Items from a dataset
****************************************
-- ==== Sys2Proof/Machine/Ports.lean ====
section
/-! DEFINITION. Host links, shutters, AER, configuration requests, vectors and function resets (R100 to R147). -/

namespace Sys2Proof.Machine

/-- Functions of a host port that exist (R135). -/
def State.portFns (s : State) (h : Nat) : List Nat :=
  ((List.range 8).map (1024 * h + ·)) ++ (List.range 8).flatMap fun k =>
    let pf := s.fnCfg (1024 * h + k)
    if pf.vfEn then (List.range pf.numVFs).map (1024 * h + s.firstVF h k + ·) else []

/-- Functions of a link that exist (R101). -/
def State.linkFns (s : State) (l : Nat) : List Nat := (s.portFns (l / 2)).filter fun f => decide (s.linkOf f = l)

/-- The virtual functions of a physical function that exist. -/
def State.vfsOf (s : State) (f : Nat) : List Nat :=
  let pf := s.fnCfg f
  if f % 1024 < 8 ∧ pf.vfEn = true then (List.range pf.numVFs).map (f / 1024 * 1024 + s.firstVF (f / 1024) (f % 1024) + ·)
  else []

/-- Rings of a function. -/
def State.ringsOf (s : State) (f : Nat) : List Nat :=
  (s.ctl.rings.rings.map (·.1)).filter fun r => decide (s.ringOwner r = f)

/-- Rings of a function stop fetching and confirming; their unconfirmed prefetches go (R124, R143). -/
def freezeRings (f : Nat) : Prog := get fun s => Prog.each (s.ringsOf f) fun r => doAll [dropHeld r,
  modRing r fun x => { x with scanning := false, rescan := false, st := if x.st = .active then .frozen else x.st }]

/-- Whether a request is a read for a consumer, not a Translation Request. -/
def HostReq.isRead (r : HostReq) : Bool := match r.purpose with | .ats _ _ _ => false | _ => true

/-- Every read of a function ends with HOST_ABORT; those with a tag keep it until their completion or timeout (R124,
R143 step 2). At a link that is not open each one still queued is a discarded DMA (R122, R124). -/
def abortReads (f : Nat) : Prog := get fun s => doAll [
  Prog.when (!s.linkOpen (s.linkOf f)) (incBy (HOST.SHUT_DISCARD_CNT (f / 1024))
    (s.ctl.host.reqs.filter fun r => decide (r.fn = f) && r.tag.isNone && r.isRead).length),
  Prog.each (s.ctl.host.reqs.filter fun r => decide (r.fn = f) && !r.discard) (fun r => endRead r.purpose ST.HOST_ABORT []),
  ctl fun c =>
    let orphan := fun r : HostReq => if r.fn = f then { r with discard := true } else r
    { c with host.reqs := (c.host.reqs.filter fun r => !(decide (r.fn = f) && r.tag.isNone)).map orphan }]

/-! ## Function resets (R143, R144) -/

/-- Step 1 and the start of step 2 for one function. -/
def beginReset (f : Nat) (vf : Bool) : Prog := doAll [
  modFn f fun x => { x with busy := true, step := 2, vfGoing := x.vfGoing || vf },
  abortReads f, freezeRings f, retryPosts]

/-- A reset of one function begins; of a physical one, with its VF Enable, that of its virtual functions. A function in
reset goes on as it is. -/
def resetFn (f : Nat) : Prog := get fun s =>
  Prog.when (!(s.fnSt f).busy) (doAll [
    Prog.each (s.vfsOf f) (fun v => get fun t => Prog.when (!(t.fnSt v).busy) (beginReset v true)),
    ctl fun c => { c with host.cfg := nmod FnCfg.init c.host.cfg f fun x => { x with vfEn := false } },
    beginReset f false])

/-- A port-level reset of the functions of a link (R143). -/
def portReset (l : Nat) : Prog := get fun s => Prog.each (s.linkFns l) resetFn

/-- A function-level reset (R143, R144): requested while RESET_BUSY it only steps RESET_CNT. -/
def flr (f : Nat) : Prog := get fun s =>
  if (s.fnSt f).busy then inc (FUNC.RESET_CNT.of f) else resetFn f

/-- Clearing VF Enable of a physical function (R143). -/
def vfDisable (f : Nat) : Prog := get fun s => doAll [
  Prog.each (s.vfsOf f) (fun v => get fun t => if (t.fnSt v).busy then modFn v fun x => { x with vfGoing := true }
    else beginReset v true),
  ctl fun c => { c with host.cfg := nmod FnCfg.init c.host.cfg f fun x => { x with vfEn := false } }]

/-- VF_DISABLE (R143). -/
def execVfDisable (h : Fin 2) (k : Fin 8) (s : State) : Res := board (vfDisable (1024 * h.val + k.val)) s

/-- Whether confirmed work runs on inside the device for which step 2 of R143 waits. Not that of a queue pair, which step 7 takes to
RESET (R344), nor a TASK, whose window step 7 empties (R391); nor a NET_RX buffer, which waits for a frame: step 7, which disables its
ring, ends it without a completion (DESIGN CHOICE, log entry 149). -/
def Work.holdsReset (w : Work) : Bool := !decide (w.typ / 16 ∈ [2, 4, 5]) && !decide (w.typ = 0x3E)

/-- Whether the confirmed work of a function has ended (R143 step 2). -/
def State.fnDrained (s : State) (f : Nat) : Bool :=
  !(s.ctl.rings.works.any fun e => decide (e.2.fn = f) && e.2.holdsReset) && !(s.ctl.rings.posts.any fun p => decide (p.fn = f))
****************************************
**Work required**
Reproduce every line in the records above that contains the word "Machine".

**Result for this exercise**
-- ==== Sys2Proof/Machine/Ports.lean ====
namespace Sys2Proof.Machine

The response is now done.